/-! ### State.setErrCfg -/

@[simp] theorem setErrCfg_clkOk (s : State) : (s.setErrCfg).clkOk = s.clkOk := rfl
@[simp] theorem setErrCfg_started (s : State) : (s.setErrCfg).started = s.started := rfl
@[simp] theorem setErrCfg_sched (s : State) : (s.setErrCfg).sched = s.sched := rfl
@[simp] theorem setErrCfg_host (s : State) : (s.setErrCfg).host = s.host := rfl
@[simp] theorem setErrCfg_misoFeed (s : State) : (s.setErrCfg).misoFeed = s.misoFeed := rfl
@[simp] theorem setErrCfg_ctrl (s : State) : (s.setErrCfg).ctrl = s.ctrl := rfl
@[simp] theorem setErrCfg_rxne (s : State) : (s.setErrCfg).rxne = s.rxne := rfl
@[simp] theorem setErrCfg_txe (s : State) : (s.setErrCfg).txe = s.txe := rfl
@[simp] theorem setErrCfg_ovr (s : State) : (s.setErrCfg).ovr = s.ovr := rfl
@[simp] theorem setErrCfg_ebusy (s : State) : (s.setErrCfg).ebusy = s.ebusy := rfl
@[simp] theorem setErrCfg_done (s : State) : (s.setErrCfg).done = s.done := rfl
@[simp] theorem setErrCfg_idok (s : State) : (s.setErrCfg).idok = s.idok := rfl
@[simp] theorem setErrCfg_errCmd (s : State) : (s.setErrCfg).errCmd = s.errCmd := rfl
@[simp] theorem setErrCfg_errBusy (s : State) : (s.setErrCfg).errBusy = s.errBusy := rfl
@[simp] theorem setErrCfg_errCfg (s : State) : (s.setErrCfg).errCfg = true := rfl
@[simp] theorem setErrCfg_errTxovw (s : State) : (s.setErrCfg).errTxovw = s.errTxovw := rfl
@[simp] theorem setErrCfg_txbuf (s : State) : (s.setErrCfg).txbuf = s.txbuf := rfl
@[simp] theorem setErrCfg_shActive (s : State) : (s.setErrCfg).shActive = s.shActive := rfl
@[simp] theorem setErrCfg_shift (s : State) : (s.setErrCfg).shift = s.shift := rfl
@[simp] theorem setErrCfg_rxbuf (s : State) : (s.setErrCfg).rxbuf = s.rxbuf := rfl
@[simp] theorem setErrCfg_csAssert (s : State) : (s.setErrCfg).csAssert = s.csAssert := rfl
@[simp] theorem setErrCfg_cmd (s : State) : (s.setErrCfg).cmd = s.cmd := rfl
@[simp] theorem setErrCfg_rdata (s : State) : (s.setErrCfg).rdata = s.rdata := rfl
@[simp] theorem setErrCfg_press (s : State) : (s.setErrCfg).press = s.press := rfl
@[simp] theorem setErrCfg_engOps (s : State) : (s.setErrCfg).engOps = s.engOps := rfl
@[simp] theorem setErrCfg_engIdx (s : State) : (s.setErrCfg).engIdx = s.engIdx := rfl
@[simp] theorem setErrCfg_engCmd (s : State) : (s.setErrCfg).engCmd = s.engCmd := rfl
@[simp] theorem setErrCfg_engRx0 (s : State) : (s.setErrCfg).engRx0 = s.engRx0 := rfl
@[simp] theorem setErrCfg_engRx1 (s : State) : (s.setErrCfg).engRx1 = s.engRx1 := rfl
@[simp] theorem setErrCfg_engRx2 (s : State) : (s.setErrCfg).engRx2 = s.engRx2 := rfl
@[simp] theorem setErrCfg_engCs (s : State) : (s.setErrCfg).engCs = s.engCs := rfl
@[simp] theorem setErrCfg_history (s : State) : (s.setErrCfg).history = s.history := rfl
@[simp] theorem setErrCfg_en (s : State) :
    (s.setErrCfg).en = s.en := rfl
@[simp] theorem setErrCfg_csN (s : State) :
    (s.setErrCfg).csN = s.csN := rfl
@[simp] theorem setErrCfg_bsy (s : State) :
    (s.setErrCfg).bsy = s.bsy := rfl

/-! ### State.setErrTxovw -/

@[simp] theorem setErrTxovw_clkOk (s : State) : (s.setErrTxovw).clkOk = s.clkOk := rfl
@[simp] theorem setErrTxovw_started (s : State) : (s.setErrTxovw).started = s.started := rfl
@[simp] theorem setErrTxovw_sched (s : State) : (s.setErrTxovw).sched = s.sched := rfl
@[simp] theorem setErrTxovw_host (s : State) : (s.setErrTxovw).host = s.host := rfl
@[simp] theorem setErrTxovw_misoFeed (s : State) : (s.setErrTxovw).misoFeed = s.misoFeed := rfl
@[simp] theorem setErrTxovw_ctrl (s : State) : (s.setErrTxovw).ctrl = s.ctrl := rfl
@[simp] theorem setErrTxovw_rxne (s : State) : (s.setErrTxovw).rxne = s.rxne := rfl
@[simp] theorem setErrTxovw_txe (s : State) : (s.setErrTxovw).txe = s.txe := rfl
@[simp] theorem setErrTxovw_ovr (s : State) : (s.setErrTxovw).ovr = s.ovr := rfl
@[simp] theorem setErrTxovw_ebusy (s : State) : (s.setErrTxovw).ebusy = s.ebusy := rfl
@[simp] theorem setErrTxovw_done (s : State) : (s.setErrTxovw).done = s.done := rfl
@[simp] theorem setErrTxovw_idok (s : State) : (s.setErrTxovw).idok = s.idok := rfl
@[simp] theorem setErrTxovw_errCmd (s : State) : (s.setErrTxovw).errCmd = s.errCmd := rfl
@[simp] theorem setErrTxovw_errBusy (s : State) : (s.setErrTxovw).errBusy = s.errBusy := rfl
@[simp] theorem setErrTxovw_errCfg (s : State) : (s.setErrTxovw).errCfg = s.errCfg := rfl
@[simp] theorem setErrTxovw_errTxovw (s : State) : (s.setErrTxovw).errTxovw = true := rfl
@[simp] theorem setErrTxovw_txbuf (s : State) : (s.setErrTxovw).txbuf = s.txbuf := rfl
@[simp] theorem setErrTxovw_shActive (s : State) : (s.setErrTxovw).shActive = s.shActive := rfl
@[simp] theorem setErrTxovw_shift (s : State) : (s.setErrTxovw).shift = s.shift := rfl
@[simp] theorem setErrTxovw_rxbuf (s : State) : (s.setErrTxovw).rxbuf = s.rxbuf := rfl
@[simp] theorem setErrTxovw_csAssert (s : State) : (s.setErrTxovw).csAssert = s.csAssert := rfl
@[simp] theorem setErrTxovw_cmd (s : State) : (s.setErrTxovw).cmd = s.cmd := rfl
@[simp] theorem setErrTxovw_rdata (s : State) : (s.setErrTxovw).rdata = s.rdata := rfl
@[simp] theorem setErrTxovw_press (s : State) : (s.setErrTxovw).press = s.press := rfl
@[simp] theorem setErrTxovw_engOps (s : State) : (s.setErrTxovw).engOps = s.engOps := rfl
@[simp] theorem setErrTxovw_engIdx (s : State) : (s.setErrTxovw).engIdx = s.engIdx := rfl
@[simp] theorem setErrTxovw_engCmd (s : State) : (s.setErrTxovw).engCmd = s.engCmd := rfl
@[simp] theorem setErrTxovw_engRx0 (s : State) : (s.setErrTxovw).engRx0 = s.engRx0 := rfl
@[simp] theorem setErrTxovw_engRx1 (s : State) : (s.setErrTxovw).engRx1 = s.engRx1 := rfl
@[simp] theorem setErrTxovw_engRx2 (s : State) : (s.setErrTxovw).engRx2 = s.engRx2 := rfl
@[simp] theorem setErrTxovw_engCs (s : State) : (s.setErrTxovw).engCs = s.engCs := rfl
@[simp] theorem setErrTxovw_history (s : State) : (s.setErrTxovw).history = s.history := rfl
@[simp] theorem setErrTxovw_en (s : State) :
    (s.setErrTxovw).en = s.en := rfl
@[simp] theorem setErrTxovw_csN (s : State) :
    (s.setErrTxovw).csN = s.csN := rfl
@[simp] theorem setErrTxovw_bsy (s : State) :
    (s.setErrTxovw).bsy = s.bsy := rfl

end Sys2Proof.Machine
end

- Aim of the exercise
Copy out, exactly and alone, the lines of the entries above between the ones holding "(s.setErrTxovw).errBusy = s.errBusy := rfl" and "(s.setErrTxovw).txbuf = s.txbuf := rfl", inclusive.

- Exercise output
@[simp] theorem setErrTxovw_errBusy (s : State) : (s.setErrTxovw).errBusy = s.errBusy := rfl
@[simp] theorem setErrTxovw_errCfg (s : State) : (s.setErrTxovw).errCfg = s.errCfg := rfl
@[simp] theorem setErrTxovw_errTxovw (s : State) : (s.setErrTxovw).errTxovw = true := rfl
@[simp] theorem setErrTxovw_txbuf (s : State) : (s.setErrTxovw).txbuf = s.txbuf := rfl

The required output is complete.